**Provided entries**
____

-- ==== Sys2Proof/Safety.lean ====
section
/-! DEFINITION. What the statements about AQC speak of: the invariants of its registers
(10_state.md R16, R24; 40_uniform_quantizer.md R57; 42_floating_point_quantizer.md R62, R64) and
the host programs that use the window as the spec asks (20_memory.md R28; 30_encoding.md R47). -/

namespace Sys2Proof.Machine

/-- The word selects an encode command, the only commands that can saturate (R16). -/
def selectsEncode (v : Word) : Bool :=
  match decode v with
  | .ok (.uqEnc _ _) => true
  | .ok (.flpEnc _ _) => true
  | .ok (.uqDec _ _) => false
  | .ok (.lzc _) => false
  | .ok (.flpDec _ _) => false
  | .error _ => false

/-- The word selects a floating-point command, the only commands with a denormalized path (R16). -/
def selectsFloating (v : Word) : Bool :=
  match decode v with
  | .ok (.flpEnc _ _) => true
  | .ok (.flpDec _ _) => true
  | .ok (.uqEnc _ _) => false
  | .ok (.uqDec _ _) => false
  | .ok (.lzc _) => false
  | .error _ => false

/-- The word selects some command (R40). -/
def selectsCommand (v : Word) : Bool :=
  match decode v with
  | .ok _ => true
  | .error _ => false

/-- `STATUS` tells the outcome of the command word that `CMD` holds: which codes `ERR` takes (R16,
R68), an error clears `SAT` and `DENORM` (R71), which commands set these two (R16, R24), and an
illegal word is the one reason for code 3 (R42). `CMD` = 0 with `ERR` = 0 is the reset state
(R83). -/
def Regs.StatusFits (r : Regs) : Prop :=
  r.err.toNat ≤ 3 ∧
  (r.err ≠ 0 → r.sat = false ∧ r.denorm = false) ∧
  (r.sat = true → selectsEncode r.cmd = true ∧ r.denorm = false) ∧
  (r.denorm = true → selectsFloating r.cmd = true) ∧
  (r.err = 1 → selectsCommand r.cmd = true) ∧
  (r.err = 2 → selectsCommand r.cmd = true ∧ selectsEncode r.cmd = false) ∧
  (r.err = 3 → selectsCommand r.cmd = false) ∧
  (r.err = 0 → selectsCommand r.cmd = true ∨ r.cmd = 0)

/-- Every result fits 24 bits and a sign: codes are at most `NMAX` bits wide (R5, R57, R62, R64)
and decoded values are below 1.0 in magnitude (R54). -/
def Regs.ResultsFit (r : Regs) : Prop :=
  (sint32 r.res0).natAbs < 2 ^ 24 ∧ (sint32 r.res1).natAbs < 2 ^ 24 ∧ r.res2.toNat < 2 ^ 24

/-- The invariant that every step keeps. -/
def State.Consistent (s : State) : Prop := s.regs.StatusFits ∧ s.regs.ResultsFit

/-- An access that AQC serves at a window base: aligned, 4 bytes, inside the window (R28). -/
def Event.orderly (base : Nat) : Event → Bool
  | .read addr size =>
    decide (size = 4) && decide (addr % 4 = 0) && decide (base ≤ addr) && decide (addr < base + 64)
  | .write addr size _ =>
    decide (size = 4) && decide (addr % 4 = 0) && decide (base ≤ addr) && decide (addr < base + 64)
  | .resetInput _ => false

/-- An orderly read: an access without any effect (R31). -/
def Event.orderlyRead (base : Nat) (e : Event) : Bool :=
  match e with
  | .read _ _ => e.orderly base
  | .write _ _ _ => false
  | .resetInput _ => false

/-- The offset in the window that a read is of. -/
def Event.readOffset (base : Nat) : Event → Nat
  | .read addr _ => addr - base
  | .write _ _ _ => 0
  | .resetInput _ => 0

/-- An orderly access that gives register `r` no new value by itself: any read, and any write but one
of `r` and one of `CTRL` with bit 0 set, which is a soft reset (R15, R30). -/
def Event.leaves (s : State) (r : RegName) (e : Event) : Bool :=
  e.orderly s.base &&
    match e with
    | .read _ _ => true
    | .write addr _ v =>
      decide (addr ≠ s.address r) && !(decide (addr = s.address .ctrl) && v.getLsbD 0)
    | .resetInput _ => false

/-- The pending inputs are a host program that uses the window as R28 asks, and the reset input is
released. -/
def State.Orderly (s : State) : Prop := s.inReset = false ∧ ∀ e ∈ s.bus, e.orderly s.base = true

/-- The next input resets the registers: the soft reset of R84 or the release of the hardware
reset input (R85). The assertion of that input is not here: in this model it leaves the registers
until the release, log entry 7. -/
def State.ResetsNext (s : State) : Prop :=
  (s.inReset = false ∧ ∃ v rest, s.bus = .write (s.address .ctrl) 4 v :: rest ∧ v.getLsbD 0 = true) ∨
  (s.inReset = true ∧ ∃ rest, s.bus = .resetInput false :: rest)

/-- The next input is a served write of `v` to a register (R30). -/
def State.WritesNext (s : State) (r : RegName) (v : Word) : Prop :=
  s.inReset = false ∧ ∃ rest, s.bus = .write (s.address r) 4 v :: rest

/-- The column "`InvalidParameter` when" of R70. -/
def parameterError (i : Instr) (r : Regs) : Prop :=
  match i with
  | .uqEnc nb _ => nb < 2 ∨ 24 < nb ∨ r.maxr.toInt ≤ 0
  | .uqDec nb _ => nb < 2 ∨ 24 < nb
  | .lzc nb => nb < 2 ∨ 24 < nb
  | .flpEnc rs rm => rs < 1 ∨ rm < 1 ∨ 24 < 2 ^ rs - 1 + rm
  | .flpDec rs rm => rs < 1 ∨ rm < 1 ∨ 24 < 2 ^ rs - 1 + rm

/-- The column "`DomainViolation` when" of R70. -/
def domainError (i : Instr) (r : Regs) : Prop :=
  match i with
  | .uqEnc _ _ => False
  | .uqDec nb _ => 2 ^ nb ≤ r.opa.toNat
  | .lzc nb => 2 ^ (nb - 1) ≤ r.opa.toNat
  | .flpEnc _ _ => False
  | .flpDec rs rm => 2 ^ rs - 1 < r.opa.toNat ∨ 2 ^ rm - 1 < r.opb.toNat

end Sys2Proof.Machine
end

____

Starting with the line that contains "def State.ResetsNext (s", print every line through the end of the entries above exactly as written, both boundary lines included, and nothing else.

**Answer to this task**
def State.ResetsNext (s : State) : Prop :=
  (s.inReset = false ∧ ∃ v rest, s.bus = .write (s.address .ctrl) 4 v :: rest ∧ v.getLsbD 0 = true) ∨
  (s.inReset = true ∧ ∃ rest, s.bus = .resetInput false :: rest)

/-- The next input is a served write of `v` to a register (R30). -/
def State.WritesNext (s : State) (r : RegName) (v : Word) : Prop :=
  s.inReset = false ∧ ∃ rest, s.bus = .write (s.address r) 4 v :: rest

/-- The column "`InvalidParameter` when" of R70. -/
def parameterError (i : Instr) (r : Regs) : Prop :=
  match i with
  | .uqEnc nb _ => nb < 2 ∨ 24 < nb ∨ r.maxr.toInt ≤ 0
  | .uqDec nb _ => nb < 2 ∨ 24 < nb
  | .lzc nb => nb < 2 ∨ 24 < nb
  | .flpEnc rs rm => rs < 1 ∨ rm < 1 ∨ 24 < 2 ^ rs - 1 + rm
  | .flpDec rs rm => rs < 1 ∨ rm < 1 ∨ 24 < 2 ^ rs - 1 + rm

/-- The column "`DomainViolation` when" of R70. -/
def domainError (i : Instr) (r : Regs) : Prop :=
  match i with
  | .uqEnc _ _ => False
  | .uqDec nb _ => 2 ^ nb ≤ r.opa.toNat
  | .lzc nb => 2 ^ (nb - 1) ≤ r.opa.toNat
  | .flpEnc _ _ => False
  | .flpDec rs rm => 2 ^ rs - 1 < r.opa.toNat ∨ 2 ^ rm - 1 < r.opb.toNat

end Sys2Proof.Machine
end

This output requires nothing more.